MR. LARSON: DOE keeps talking about their
probability assessment as being very robust, and I
think perhaps if we asked you, you'd say the same
thing.
What's going to happen with -- let's say
that just a few of these anomalies are volcanics that
fall within a range of distance and time that are
interesting. What's this going to do to 10-7, 10-8?
What are we worried about? Are we so -- is this whole
approach so fragile that finding another volcano or
two is going to send this catapulting to an even
higher probability?
MR. McCARTIN: Well, as indicated here, if
you ask for a best-guess at the moment, we're looking
at a 2 to 5 times increase in probability.

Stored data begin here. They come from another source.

-- ==== Sys2Proof/Machine/Ops.lean ====
section
/-! DEFINITION. The named operations over the ports, the storage arrays and the error registers; raising an exception, once
for all of them; the snapshot; reading a command at CP. -/

namespace Sys2Proof.Machine

/-! ### Storage arrays -/

/-- The canonical form of a storage array: element numbers strictly rising from `lo` on, no listed value zero. -/
def Memory.wfFrom : Nat → Memory → Bool
  | _, [] => true
  | lo, (a, v) :: rest => decide (lo ≤ a) && decide (v ≠ 0) && Memory.wfFrom (a + 1) rest

/-- The array is in its canonical form. -/
def Memory.wf (m : Memory) : Bool := Memory.wfFrom 0 m

/-- What an unlisted element reads as: the reset contents the spec gives, zero (R65). -/
def Memory.unlisted : Int := 0

/-- `MemRead`: one element (R14). -/
def Memory.read (m : Memory) (a : Nat) : Int :=
  match m with
  | [] => Memory.unlisted
  | (b, v) :: rest => if a = b then v else Memory.read rest a

/-- The list after element `a` takes the value `v`: a listed element is replaced, a new one goes to its place, and the value
an unlisted element reads as is not listed. -/
def Memory.write (m : Memory) (a : Nat) (v : Int) : Memory :=
  match m with
  | [] => if v = Memory.unlisted then [] else [(a, v)]
  | (b, w) :: rest =>
    if a < b then (if v = Memory.unlisted then (b, w) :: rest else (a, v) :: (b, w) :: rest)
    else if a = b then (if v = Memory.unlisted then rest else (a, v) :: rest)
    else (b, w) :: Memory.write rest a v

/-- A complex sample written to complex slot `i`: elements 2i and 2i + 1 (R65). -/
def writeSlot (m : Memory) (i : Nat) (x : Cplx) : Memory := (m.write (2 * i) x.1).write (2 * i + 1) x.2

/-- The complex sample in complex slot `i` (R65). -/
def readSlot (m : Memory) (i : Nat) : Cplx := (m.read (2 * i), m.read (2 * i + 1))

/-- PUSH: the sample is stored at the slots `dl_index` and `dl_index + D` (R100, R218). -/
def pushDl (P : Config.Params) (idx : Nat) (x : Cplx) (m : Memory) : Memory :=
  writeSlot (writeSlot m idx x) (idx + P.tedDlSize) x

/-- `dl_index` after a push (R100). -/
def nextDlIndex (P : Config.Params) (idx : Nat) : Nat := (idx + 1) % P.tedDlSize

/-- `AGE(a)`: the sample `a` positions before the newest (R100, R218). -/
def age (P : Config.Params) (idx : Nat) (m : Memory) (a : Int) : Cplx :=
  readSlot m (((idx + P.tedDlSize : Nat) : Int) - 1 - a).toNat

/-! ### Ports -/

/-- The sample port holds the next `n` words; otherwise the operation waits (R81). -/
def portHas (n : Nat) (s : State) : Bool := decide (n ≤ s.samples.length)

/-- `PortRead(n)`: the next n words in arrival order, as int16 numbers (R14, R81). -/
def portRead (n : Nat) (s : State) : List Int := (s.samples.take n).map BitVec.toInt

/-- The state after `n` words have been taken from the sample port; reading is destructive (R81, R88). -/
def portDrop (n : Nat) (s : State) : State := { s with samples := s.samples.drop n }

/-- `PortWrite`: appends a block record to the output port (R83). -/
def portWrite (r : Record) (s : State) : State := { s with outPort := s.outPort ++ [r] }

/-- `CP <- CP + n` (R24). -/
def advance (n : Nat) (s : State) : State := { s with cp := s.cp + n }

/-! ### Exceptions -/

/-- The code of an exception (R311). -/
def excCode : Exc → Nat
  | .cfgOddLength => 1
  | .cfgBadRate => 2
  | .cfgRange => 3
  | .cmdIllegal => 4
  | .cfgBadReg => 5
  | .cfgLenRange => 6

/-- The largest value of the saturating 32-bit counters (R46, R47). -/
def counterMax : Nat := 2 ^ 32 - 1

/-- `raise X(info)`: the four error registers, the same for every exception; `stage` is the opcode of the operation that
detected it. There is no handler and no other effect; ending the operation is the raising rule's own part, and the return
from an exception does not exist (R316, R319). -/
def raise (x : Exc) (stage : BitVec 8) (info : Int) (s : State) : State :=
  { s with err := { s.err with
      code := excCode x
      count := min (s.err.count + 1) counterMax
      stage := stage
      info := BitVec.ofInt 32 info } }

/-! ### The snapshot port -/

/-- The snapshot of the present registers (R84) and of `legacy_state`, as R70 says (DEDUCED, log entry 14). -/
def takeSnapshot (s : State) : Snapshot :=
  { cfg := s.cfg, err := s.err, lpLen := s.buf.length, outLen := s.out.length, fll := s.fll, ted := s.ted,
    tedState := tedState s.ted, sql := s.sql, cond := s.cond, rrc := s.rrc, rrcNtaps := s.rrcTaps.length,
    legacyState := s.legacyState }

/-- Publishes a snapshot (R84). -/
def publish (s : State) : State := { s with snapshots := s.snapshots ++ [takeSnapshot s] }

/-! ### The command port -/

/-- The operation at CP, or why there is none (R82, R114). -/
def fetch (s : State) : Except Reject Instr := decode (s.cmds.drop s.cp)

/-- The word at CP exists and is a control command (R93); a WRR is one by its first word, whether or not its data word has
arrived. -/
def controlFollows (s : State) : Bool :=
  match s.cmds.drop s.cp with
  | [] => false
  | w :: _ =>
    match decodeWord w 0 with
    | .ok i => i.isControl
    | .error _ => false

/-- The operation `i` runs a whole block (R93: "after a BLK with no control command following"). -/
def endsBlock : Instr → Bool
  | .blk _ => true
  | .nop | .wrr _ _ | .wrs _ _ | .rst | .fllrst | .errclr | .load _ | .emit => false
  | .decimhb | .decimleg | .chlpf | .sqlm | .dcblk | .agc | .limit | .iqbal => false
  | .flldd | .fllbe | .mf5 | .rrc | .tedm | .tedf => false
  | .discfm | .discdq | .discraw | .gate => false

/-- A batch boundary is reached with the operation `i`, which took CP from `cp` to that of `t`: the operation is the last
command of a batch, or a BLK with no control command following (R93). An operation still waiting reaches none. -/
def batchBoundary (i : Instr) (cp : Nat) (t : State) : Bool :=
  decide (t.cp ≠ cp) && (i.isControl || endsBlock i) && !controlFollows t

/-- The state after the operation `i` completed with `t`: a snapshot is published at a batch boundary (R281). -/
def settle (i : Instr) (cp : Nat) (t : State) : State := if batchBoundary i cp t then publish t else t

/-- An illegal command: CMD_ILLEGAL with the word, whose `op` field is the stage, CP past that one word (R118, R314). -/
def illegalCommand (w : Word) (s : State) : State :=
  advance 1 (raise .cmdIllegal (w.extractLsb' 24 8) w.toNat s)

end Sys2Proof.Machine
end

MR. LARSON: On the basis of 13 more
volcanoes in their position, in their place, as you
have them? So you analyzed them?
MR. McCARTIN: Well, what we're trying to
do is give you where we're at today and where we think
things may end up. And to say -- I mean, I don't
think we want to be held firmly to anything here, but
trying to give you an informed estimate that's where
we think it might end up.
Is that a big deal? I think what I'd like
to do is look at all the uncertainties we have and
look at it from that standpoint.
MR. LARSON: But, Tim, this is really the
critical uncertainty. The DOE oftentimes approaches
this, and many people approach this, from the
standpoint that you're multiplying zero times any
number is still going to be zero, and such a low
probability -- the probability is the backbreaker on
this.
MR. McCARTIN: Well, in one sense. I
don't believe that's so much the case currently, and
for this reason, that if it was below 10-8 and now
we're looking at a decision to whether it's considered
or not considered and it's screened up, that's not the
case. Right now, DOE is, like I said, approximately
1.6x10-8, so it's being considered.
And at least from my standpoint, not
looking at whether it's probability or some other
factor, if the estimate -- clearly, if the probability
increases by a factor of 5, it does increase the
overall risk by a factor of 5, but there are many
other aspects of the calculation that have similar
effects, either raising it or lowering it. And so
this is one of those factors, but if it were not in a
position of whether it's considered or not considered
-- and that's where I think the critical aspect was.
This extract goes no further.